Nicholas Nethercote wrote: ------- Additional Comments From njn25 cam ac uk 2004-07-06 11:15 ------- >>I think it's already been shown to be not a great idea > Where was this shown? As pointed out here http://sourceforge.net/mailarchive/message.php?msg_id=8864868 object_file + offset doesn't work because ELF files aren't that simple. I guess you can make the assumption that there's only one Text segment of interest in any object file, and that only Text is interesting in a stack trace. But functions like VG_(describe_addr) may need to look at the Data or BSS as well. Mapping immediately to file/fn/line loses information that is often essential to diagnosing an error. Simple things like multi-line preprocessor macros are impossible to debug with just a single source line. (They're a pain to debug anyway, but with actual addresses it's possible to debug in assembler, if nothing else.) There's also the very odd possibility that a particular module gets reloaded multiple times over the life of a process, and due to other activity, gets mapped to a different address each time. I've seen this happen with Cyrus servers as they load and unload authentication mechanisms. I guess your three-level table approach still works here, but it'll have redundant strings in this case. Looking at the problem again from your first statement: you want an ExeContext to uniquely identify an instruction. Right now you treat memory as a one-dimensional address space, with the assumption that a single Address uniquely identifies any instruction. But because this space actually can change over time, it is really a two-dimensional address space.

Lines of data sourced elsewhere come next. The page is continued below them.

-- ==== Sys2Proof/Machine/Kindle.lean ====
section
/-!
DEFINITION. Kindling (R492-R501), dies that go dark (R494, R509), resumption after a halt (R508-R512) and ember mode (R513-R516).
-/

namespace Sys2Proof.Machine
open Sys2Proof

/-! ## Lost dies (R494, R509) -/

/-- Both billets of a die are turned off by Nirdo: they stay accepted and carry no limit.  [DEDUCED, log 170] -/
def billetsOff (d : Nat) (s : State) : State :=
  setCapacity d (forAll (dieSockets d) (fun b s => s.set F.nirBilStat.ilim (Ix.mod b) 0) s)

/-- The stack converters of a die turn off: contents, requests and clears are gone, and no group is ready (R513). -/
def stacksOff (d : Nat) (s : State) : State :=
  let lo := fabStack d 0
  let s := match s.shardJob d with
    | some j => endShard d j shEmptyArea shsAborted 0 [] s
    | none => s
  let s := s.loseRange lo (lo + 0x800000000)
  let s := { s with stackReads := s.stackReads.filter fun r => decide (r.clu.die.val ≠ d)
                    stackWrites := s.stackWrites.filter fun w => decide (addrDie w.addr ≠ d)
                    zeroing := s.zeroing.filter fun z => decide (z.1.1 ≠ d)
                    areas := s.areas.filter fun a => decide (a.die ≠ d)
                    clearing := Map.del s.clearing d }
  let s := forAll [0, 1] (fun sd s => (s.set F.stkStat.grp_ready (Ix.stw d sd) 0).set F.stkStat.clearing (Ix.stw d sd) 0) s
  (s.sets (Ix.mod d) [(F.nirFpDie.stk0, 2), (F.nirFpDie.stk1, 2), (F.nirFpDie.grp, 0)]).fpChange

/-- Fields of bridge edge e in a die record (Table 16.6). -/
def fpEdgeOut : Nat → Fld
  | 0 => F.nirFpDie.out0
  | 1 => F.nirFpDie.out1
  | 2 => F.nirFpDie.out2
  | _ => F.nirFpDie.out3

def fpEdgeIn : Nat → Fld
  | 0 => F.nirFpDie.in0
  | 1 => F.nirFpDie.in1
  | 2 => F.nirFpDie.in2
  | _ => F.nirFpDie.in3

def fpSlice : Nat → Fld
  | 0 => F.nirFpDie.slice0
  | 1 => F.nirFpDie.slice1
  | 2 => F.nirFpDie.slice2
  | _ => F.nirFpDie.slice3

/-- STK_RTN[side][step] of a die record, by 6 × side + step. -/
def fpRtn : Nat → Fld
  | 0 => F.nirFpDie.rtn0
  | 1 => F.nirFpDie.rtn1
  | 2 => F.nirFpDie.rtn2
  | 3 => F.nirFpDie.rtn3
  | 4 => F.nirFpDie.rtn4
  | 5 => F.nirFpDie.rtn5
  | 6 => F.nirFpDie.rtn6
  | 7 => F.nirFpDie.rtn7
  | 8 => F.nirFpDie.rtn8
  | 9 => F.nirFpDie.rtn9
  | 10 => F.nirFpDie.rtn10
  | _ => F.nirFpDie.rtn11

/-- The die site across edge e: 0 N, 1 E, 2 S, 3 W; none off the grid or on a dummy site (R22, R23). -/
def State.facing (s : State) (d e : Nat) : Option Nat :=
  let t : Option Nat := match e with
    | 0 => if 4 ≤ d then some (d - 4) else none
    | 1 => if d % 4 < 3 then some (d + 1) else none
    | 2 => some (d + 4)
    | _ => if 0 < d % 4 then some (d - 1) else none
  t.filter fun x => decide (x < s.dieCount)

...clearly in a 2D space, you cannot uniquely represent anything with only a single coordinate (Address). And using more than two coordinates is overkill. You already pointed out that it's wasteful to do full symbol resolution every time, because the majority of symbols won't ever be displayed.

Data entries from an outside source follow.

-- ==== Sys2Proof/Certificates/Slice0/Obligations.lean ====
section
/-!
DEFINITION. The statements for the provers.  Where a docstring names a rule, the statement says what that rule says; where it names an
entry of notes/assumptions, that part is the model's choice.
-/

open Sys2Proof Sys2Proof.Machine

/-! ## The queue, reset and the invariant -/

/-- The command at the front of the queue runs on the state with the rest of the queue, and answers a next state; an empty queue lets
one core cycle pass within the stitch (the model's choice, entry 1): updates of sync objects of earlier cycles stand, and the
registers as the cycle finds them are kept beside them; with no core, no access at a weight-plane port and no update waiting nothing
else changes. -/
def Obligations.StepRunsFront : Prop :=
  (∀ (c : Instr) (rest : List Instr) (s : State), step { s with pending := c :: rest } = exec c { s with pending := rest }) ∧
  (∀ (c : Instr) (s : State), ∃ t, exec c s = .next t) ∧
  (∀ s : State, s.pending = [] → step s = .next s.nextCycle) ∧
  (∀ s : State, s.pending = [] → 15 ≤ s.cc → step s = .next s) ∧
  (∀ s : State, s.pending = [] → s.cc < 15 → ∃ t, step s = .next t ∧ t.cc = s.cc + 1 ∧ t.stitch = s.stitch ∧ t.pending = [] ∧
    t.cycleRegs = some t.regs ∧ (∀ u ∈ t.syncQ, t.now ≤ u.due) ∧
    (s.cores = [] → s.planeQ = [] → s.syncQ = [] → t = { s with cc := s.cc + 1, cycleRegs := some s.regs }))

/-- The state after reset is sound; the bus is not yet up, no counter runs, and every register of the tables reads its reset value. -/
def Obligations.ResetState : Prop :=
  Sound State.reset ∧ State.reset.pending = [] ∧ State.reset.running = false ∧ State.reset.stitch = 0 ∧
  (∀ (f : Fld) (ix : Ix), State.reset.get f ix = resetOf f.reg f.lo ix) ∧
  (∀ a : Nat, Memory.read State.reset.mem a = 0#8) ∧
  State.reset.get F.nirPwrGov.plim Ix.mod = 15000

/-- Every step keeps the memory's canonical form and the core cycle within its stitch (the model's own invariant, entry 2). -/
def Obligations.StepKeepsSound : Prop :=
  ∀ s t : State, Sound s → step s = .next t → Sound t

/-- R30: while the counters run, every boundary advances the one stitch counter by one and begins cycle 0; before the end of K1 nothing
moves.  A core whose stop cycle has come stops in HALTED (R190); with nothing else due at the boundary nothing else changes.
Completes: STITCH_BOUNDARY. -/
def Obligations.StitchBoundaryAdvances : Prop :=
  ∀ s : State,
    (s.running = false → exec .stitchBoundary s = .next s) ∧
    (s.running = true → ∃ t, exec .stitchBoundary s = .next t ∧ t.stitch = (s.stitch + 1) % 2 ^ 64 ∧ t.cc = 0 ∧
      t.wall = s.wall + stitchWall s.curStep ∧
      (s.planeQ = [] → t.mem = s.mem ∧
        ∀ (c : CoreId) (n : Nat), (s.core c).stopAt = some n → n ≤ 16 * ((s.stitch + 1) % 2 ^ 64) →
          s.get F.coreSeqTask.state c.ix ∈ [qRun, qWaitStitch, qWaitSync, qDone] → t.get F.coreSeqTask.state c.ix = qHalted) ∧
      (s.planeQ = [] → s.syncQ = [] → s.breaks = [] → s.kdl.owed = [] → s.seqs = [] → s.sbufClear = [] → s.ctxs = [] → s.reqQ = [] →
        s.wts.jobs = [] → (∀ p ∈ s.cores, ∀ o ∈ p.2.ops, o.counted = true ∨ 16 * s.stitch + max s.cc 15 + 5 < o.doneAt) →
        t.cores = s.cores ∧ t.engines = s.engines ∧ t.events = s.events ∧
        FieldsBut (s.cores.map fun p => (F.coreSeqTask.state, p.1.ix)) s t))

/-! ## Time and clock steps (chapter 01) -/

/-- R33: a read of STITCH_LO latches the high half of the same count, and a read of STITCH_HI alone returns the value last latched.
R44: a loss of lock clears STANDBY_LOCKED; reported at or before the commit stitch it withdraws the announced step, and the standby PLLs
are set for the step then asked for; after it the step stands.  R42: STANDBY_LOCKED is set once every lit die's standby PLL is locked.
R43, R45: a written CEIL_STEP is stored as at most 5, and a source's request is recorded; neither changes the step in force or
an announced step.
R45: before the end of K4 no step is announced.
R40, R42, R425: a step is announced for a stitch at least 64 st ahead (4,096 st by the time root under lockstep), one step from the
one in force; without a request that the standby PLLs and rails are ready for, nothing is announced.
R42-R44: from stitch S − 40 on the announced step is committed; at S it takes effect, is counted, and a lit die whose standby PLL
is not locked is marked lost to its PLL.
Completes, besides reads: STANDBY_PLL_LOCK_LOSS, PLL_RELOCK, CEIL_STEP_WRITE, CLOCK_STEP_REQUEST, CLOCK_STEP_ANNOUNCE, STEP_COMMIT,
CLOCK_STEP_EFFECT and STITCH_LO_READ. -/
def Obligations.ClockSteps : Prop :=
  ((∀ s : State, s.stitch < 2 ^ 64 →
       (∃ t, exec .stitchLoRead s = .next t ∧ t.out = s.out ++ [.answer (s.stitch % 2 ^ 32) true] ∧
         (readReg .nirTimeStitchHi Ix.mod 0 32 t).1 = s.stitch / 2 ^ 32 ∧ FieldsBut [(F.nirTimeStitchHi.count_hi, Ix.mod)] s t ∧ Quiet s t) ∧
       readReg .nirTimeStitchHi Ix.mod 0 32 s = (s.get F.nirTimeStitchHi.count_hi Ix.mod % 2 ^ 32, s)) ∧
    (∀ (s : State) (d : DieIx),
       (s.bit F.nirTimeStep.pending Ix.mod = true → s.stitch + 40 ≤ s.stepAt →
         ∃ t, exec (.standbyPllLockLoss d) s = .next t ∧ t.bit F.nirTimeStep.pending Ix.mod = false ∧
           t.bit F.nirTimeStep.standby_locked Ix.mod = false ∧ t.standby = s.standbyStep ∧
           t.get F.nirTimeStep.next_step Ix.mod = s.curStep % 8 ∧ t.curStep = s.curStep ∧ t.stepReqs = s.stepReqs ∧ d.val ∉ t.pllLock ∧
           t.eventSeq = (s.eventSeq + 1) % 2 ^ 32 ∧ RegsBut [.nirTimeStep, .nirTimeStepAt, .nirEvqCnt] s t ∧ Quiet s t) ∧
       (s.bit F.nirTimeStep.pending Ix.mod = true → s.stepAt < s.stitch + 40 →
         ∃ t, exec (.standbyPllLockLoss d) s = .next t ∧ d.val ∉ t.pllLock ∧ t.bit F.nirTimeStep.standby_locked Ix.mod = false ∧
           FieldsBut [(F.nirTimeStep.standby_locked, Ix.mod)] s t ∧ Quiet s t) ∧
       (s.bit F.nirTimeStep.pending Ix.mod = false →
         ∃ t, exec (.standbyPllLockLoss d) s = .next t ∧ d.val ∉ t.pllLock ∧ t.bit F.nirTimeStep.standby_locked Ix.mod = false ∧
           t.curStep = s.curStep ∧
           t.eventSeq = (s.eventSeq + 1) % 2 ^ 32 ∧ RegsBut [.nirTimeStep, .nirEvqCnt] s t ∧ Quiet s t) ∧
       (∃ t, exec (.pllRelock d) s = .next t ∧ d.val ∈ t.pllLock ∧ (∀ x ∈ s.pllLock, x ∈ t.pllLock) ∧
         ((∀ x ∈ s.litDies, x = d.val ∨ x ∈ s.pllLock) → t.get F.nirTimeStep.standby_locked Ix.mod = 1) ∧
         FieldsBut [(F.nirTimeStep.standby_locked, Ix.mod)] s t ∧ Quiet s t))) ∧
  ((∀ s : State,
       (∀ v : Fin 8, ∃ t, exec (.ceilStepWrite v) s = .next t ∧ t.get F.nirTimeStep.ceil_step Ix.mod = min v.val 5 ∧
         Map.find t.stepReqs .ceil = some (min v.val 5) ∧ RegsBut [.nirTimeStep] s t ∧
         t.get F.nirTimeStep.cur_step Ix.mod = s.get F.nirTimeStep.cur_step Ix.mod ∧
         t.get F.nirTimeStep.next_step Ix.mod = s.get F.nirTimeStep.next_step Ix.mod ∧
         t.get F.nirTimeStep.pending Ix.mod = s.get F.nirTimeStep.pending Ix.mod ∧ Quiet s t) ∧
       (∀ src, ∃ t, exec (.clockStepRequest src) s = .next t ∧ Map.find t.stepReqs src = some (min (s.sourceStep src) 5) ∧
         FieldsBut [(F.nirTimeStep.standby_locked, Ix.mod)] s t ∧ Quiet s t)) ∧
    (∀ (s : State) (at_ : BitVec 64), (s.running = false ∨ ∃ k, s.kdl.kin = some k ∧ k.stage ≤ 4) →
       exec (.clockStepAnnounce at_) s = .next s) ∧
    (∀ (s : State) (at_ : BitVec 64), s.stitch + 4096 < 2 ^ 64 →
       ((s.nextStep = none ∨ (∃ k, s.nextStep = some k ∧ s.canAnnounce k = false)) → exec (.clockStepAnnounce at_) s = .next s) ∧
       (∀ k, s.nextStep = some k → s.canAnnounce k = true → k ≤ 5 →
         (k = s.curStep + 1 ∨ k + 1 = s.curStep) ∧
         (s.lockstep = false → ∃ t, exec (.clockStepAnnounce at_) s = .next t ∧
           t.get F.nirTimeStep.next_step Ix.mod = k ∧ t.get F.nirTimeStep.pending Ix.mod = 1 ∧
           t.get F.nirTimeStepAt.stitch Ix.mod = max at_.toNat (s.stitch + 64) ∧
           FieldsBut [(F.nirTimeStep.next_step, Ix.mod), (F.nirTimeStep.pending, Ix.mod), (F.nirTimeStepAt.stitch, Ix.mod)] s t ∧ Quiet s t) ∧
         (s.lockstep = true → s.timeRoot = true → ∃ t, exec (.clockStepAnnounce at_) s = .next t ∧
           t.get F.nirTimeStep.next_step Ix.mod = k ∧ t.get F.nirTimeStep.pending Ix.mod = 1 ∧
           t.get F.nirTimeStepAt.stitch Ix.mod = max at_.toNat (s.stitch + 4096) ∧
           t.inject.length = s.inject.length + s.childPorts.length ∧
           FieldsBut [(F.nirTimeStep.next_step, Ix.mod), (F.nirTimeStep.pending, Ix.mod), (F.nirTimeStepAt.stitch, Ix.mod)] s t ∧ Quiet s t) ∧
         (s.lockstep = true → s.timeRoot = false → exec (.clockStepAnnounce at_) s = .next s))) ∧
    (∀ s : State,
       (s.bit F.nirTimeStep.pending Ix.mod = true → s.stepAt ≤ s.stitch + 40 → exec .stepCommit s = .next { s with committed := true }) ∧
       (s.stitch + 40 < s.stepAt → exec .stepCommit s = .next s) ∧
       (s.bit F.nirTimeStep.pending Ix.mod = false → exec .stepCommit s = .next s ∧ exec .clockStepEffect s = .next s) ∧
       (s.stitch < s.stepAt → exec .clockStepEffect s = .next s) ∧
       (s.bit F.nirTimeStep.pending Ix.mod = true → s.stepAt ≤ s.stitch → ∃ t, exec .clockStepEffect s = .next t ∧
         t.get F.nirTimeStep.cur_step Ix.mod = s.get F.nirTimeStep.next_step Ix.mod % 8 ∧ t.bit F.nirTimeStep.pending Ix.mod = false ∧
         t.bit F.nirTimeStep.standby_locked Ix.mod = false ∧ t.pllLock = [] ∧
         (s.curStep < s.get F.nirTimeStep.next_step Ix.mod →
           t.get F.nirTimeStepCount.down Ix.mod = min (s.get F.nirTimeStepCount.down Ix.mod + 1) 0xFFFF) ∧
         (s.get F.nirTimeStep.next_step Ix.mod ≤ s.curStep →
           t.get F.nirTimeStepCount.up Ix.mod = min (s.get F.nirTimeStepCount.up Ix.mod + 1) 0xFFFF) ∧
         (∀ d ∈ s.litDies, d ∉ s.pllLock → Map.find t.dying d = some 2) ∧
         RegsBut [.nirTimeStep, .nirTimeStepCount] s t ∧ Quiet s t)))

/-! ## Array engines (chapters 02 and 06) -/

/-- R75: an operation whose checks pass starts on every array of its group; K = P × N evaluations take 16K + 8 cycles to the result
buffer, and the arrays and the latch are free again 16K cycles after the issue.  Retired arrays run and are marked (R94); every line of
the destination is pending (R201).
R67, R74: the oldest due operation of an array completes: OPS counts it unless its last conversion was counted in its own cycle (R202),
saturated conversions are counted and marked, its lines enter the buffer; with none due nothing happens.
Completes: AMV, AMVW and ARRAY_OP_COMPLETE. -/
def Obligations.ArrayOperations : Prop :=
  (∀ (s : State) (c : CoreId) (grp : Fin 16) (lat : Fin 8) (dst : Fin 1024) (base : Nat) (i : Instr) (m : ConvMode) (windows : Nat),
      (i, m, windows) ∈ [(.amv c grp lat dst, ConvMode.exact, 2), (.amvw c grp lat dst, ConvMode.wide, 1)] →
      arrayReady m s c grp lat dst base →
      let l := Map.getD (s.core c).latches lat.val {}
      let arrs := s.groupArrays c grp
      let K := (QFmt.ofCode l.fmt).bits * windows
      ∃ t, exec i s = .next t ∧
        (∀ a ∈ arrs, (t.engine a).reissueAt = s.now + 16 * K ∧ (t.engine a).convEnd = s.now + 16 * K + 4 ∧
          (s.arrState a ≠ aRetired → t.get F.arrState.state a.ix = aCompute) ∧
          (s.arrState a = aRetired → t.get F.arrErr.retired_use a.ix = 1 ∧ t.get F.arrState.state a.ix = s.get F.arrState.state a.ix)) ∧
        (t.core c).ops.map (fun o => (o.arr, o.doneAt)) =
          (s.core c).ops.map (fun o => (o.arr, o.doneAt)) ++ arrs.map (fun a => (a.arr.val, s.now + 16 * K + 8)) ∧
        Map.getD (t.core c).latches lat.val {} = { l with busyUntil := s.now + 16 * K } ∧
        (∀ j < groupTotal (groupLines s (QFmt.ofCode l.fmt) m arrs 0), 0 < (t.mark (spadAddr c (base + 256 * j))).pend) ∧
        (∀ a, a ∉ arrs → t.engine a = s.engine a) ∧ CoresBut c s t ∧ RegsBut [.arrState, .arrErr, .coreCredUse] s t ∧ Still s t) ∧
  (∀ (s : State) (a : ArrId) (pre post : List ArrayOp) (o : ArrayOp),
      let c := a.coreId
      ((∀ x ∈ (s.core c).ops, x.arr = a.arr.val → s.now < x.doneAt) → exec (.arrayOpComplete a) s = .next s) ∧
      ((s.core c).ops = pre ++ o :: post → (∀ x ∈ pre, x.arr = a.arr.val → s.now < x.doneAt) → o.arr = a.arr.val → o.doneAt ≤ s.now →
        ∃ t, exec (.arrayOpComplete a) s = .next t ∧ (t.core c).ops = pre ++ post ∧
          (o.counted = false → t.get F.arrOps.count a.ix = (s.get F.arrOps.count a.ix + 1) % 2 ^ 32) ∧
          (o.counted = true → t.get F.arrOps.count a.ix = s.get F.arrOps.count a.ix) ∧
          (o.clips = 0 → t.get F.arrClip.count a.ix = s.get F.arrClip.count a.ix) ∧
          (o.clips ≠ 0 → t.get F.arrClip.count a.ix = min (s.get F.arrClip.count a.ix + o.clips) 0xFFFF ∧
            t.get F.arrErr.sat a.ix = 1 ∧ t.get F.coreArrstat.sat c.ix = 1) ∧
          (∀ l, l ∈ (t.core c).lines ↔ l ∈ (s.core c).lines ∨ l ∈ o.lines) ∧
          (s.get F.arrState.state a.ix = aCompute → (s.engine a).convEnd ≤ s.now → t.get F.arrState.state a.ix = aIdle) ∧
          RegsBut [.arrOps, .arrClip, .arrErr, .coreArrstat, .arrState] s t ∧ CoresBut c s t ∧ t.engines = s.engines ∧ Still s t))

There may be a work-around for this problem that will be good enough for most applications. Try using LD_PRELOAD to load the libraries into memory as valgrind is started. That seems to insure that the symbols are still around when valgrind gets around to doing symbol resolution. Example: LD_PRELOAD=/usr/local/lib/libbuggy.so valgrind --leak-check=full /my/app -x -y -z This isn't a perfect fix for the problem. If the application is sensitive to the order in which libraries are loaded this can cause more problems than it solves.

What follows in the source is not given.